Tectonic Crossroads: Evolving Orogens of Eurasia-Africa-Arabia

Paper No. 1
Presentation Time: 10:50

ORIGIN AND EMPLACEMENT OF ARCHEAN OPHIOLITES OF THE CENTRAL OROGENIC BELT, NORTH CHINA CRATON


KUSKY, Timothy M., State Key Lab for Geological Processes, China University of Geosciences Wuhan, 388 Lumo Road, Wuhan, 430074, China, tkusky@gmail.com

Understanding Archean crustal and mantle evolution hinges upon identification and characterization of oceanic lithosphere. We describe a complete, yet dismembered and metamorphosed Archean ophiolite sequence in the North China Craton, in the Dongwanzi-Zunhua structural belt and correlatives in the Wutaishan area. Banded iron formation structurally overlies several tens of meters of variably deformed pillow lavas, mafic flows, and picritic amphibolites. These are in structural contact with a 2 kilometer thick mixed gabbro and dike complex with gabbro screens, exposed discontinuously along strike for more than 20 km. The dikes consist of metamorphosed diabase, basalt, hb-cpx-gabbro, and pyroxenite. Many have chilled margins developed on their NE sides, indicating one-way chilling. The dike/gabbro complex is underlain by several kilometers of mixed isotropic and foliated gabbro, which preserve compositional layering approximately 2 kilometers below the dike complex, and then over several hundred meters merge into strongly compositionally layered gabbro and olivine-gabbro. The layered gabbro becomes mixed with layered pyroxenite/gabbro marking a transition zone into cumulate ultramafic rocks including serpentinized dunite, pyroxenite and wehrlite, and finally into strongly deformed and serpentinized olivine and orthopyroxene-bearing ultramafic rocks interpreted as depleted mantle harzburgite tectonites. A U/Pb zircon age of 2.505 Ga from gabbro of the Dongwanzi ophiolite makes it the world’s oldest recognized, laterally-extensive complete ophiolite sequence. This age is confirmed by a circa 2.6 Ga Re-Os isochron from chromites from the belt, and a number of dated 2.5-2.4 Ga cross-cutting younger igneous units. Characteristics of this remarkable ophiolite may provide the best constraints yet on the nature of the Archean oceanic crust and mantle, and offer insights to the style of Archean plate tectonics and global heat loss mechanisms.

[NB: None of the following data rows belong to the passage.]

-- ==== Sys2Proof/Machine/Step.lean ====
section
/-! DEFINITION. One step of HVDEC with its host: the engine's completion step when it is due, else a turn of the host (00_scope.md R8, R9; 60_exceptions.md R88). -/

namespace Sys2Proof.Machine

/-- The engine's completion step for the latched word (R58, R88). -/
def engineStep (w : Word) (s : State) : Host.Outcome State Fault Refusal :=
  match decode w with
  | .ok i => exec i s
  | .error _ => execIllegal s

/-- One step (log 1): a pending command completes when its delay is used up; before that, and while the latch is
idle, the host has a turn. -/
def step (s : State) : Host.Outcome State Fault Refusal :=
  match s.latch, s.delay with
  | .pending w, 0 => engineStep w s
  | .pending _, d + 1 => hostTurn { s with delay := d }
  | .idle, _ => hostTurn s

/-- `s` with the opcode table's word `w` of `nbits` bits accepted as a command (R87) and its completion step due next.
HVDEC fetches no instructions (R16): a command word comes from the host's CMD write, for which this stands (log 10). -/
def State.withFetchWord (s : State) (nbits w : Nat) : State :=
  { s.accept (BitVec.ofNat 32 (w % 2 ^ nbits)) with delay := 0 }

end Sys2Proof.Machine
end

The Dongwanzi ophiolite is one of the largest well-preserved greenstone belts in the Central Orogenic belt that divides the North China craton into eastern and western blocks. More than 1,000 other fragments of gabbro, pillow lava, sheeted dikes, harzburgite, and podiform-chromite bearing dunite occur as tectonic blocks (tens to hundreds of meters long) in a biotite-gneiss and BIF matrix, intruded by tonalite and granodiorite, in the Zunhua structural belt. Blocks in this metamorphosed Archean ophiolitic mélange preserve deeper levels of oceanic mantle than the Dongwanzi ophiolite. The ophiolite-related melange marks a suture zone across the North China Craton, traced for more than 1600 km along the Central orogenic belt. Many of the chromitite bodies are localized in dunite envelopes within harzburgite tectonite, and have characteristic nodular and orbicular chromite textures, known elsewhere only from ophiolites. The ultramafic and ophiolitic blocks in the Zunhua melange are interpreted as dismembered and strongly deformed parts of the Dongwanzi ophiolite. We suggest the name "Dongwanzi-Zunhua ophiolite belt" for these rocks.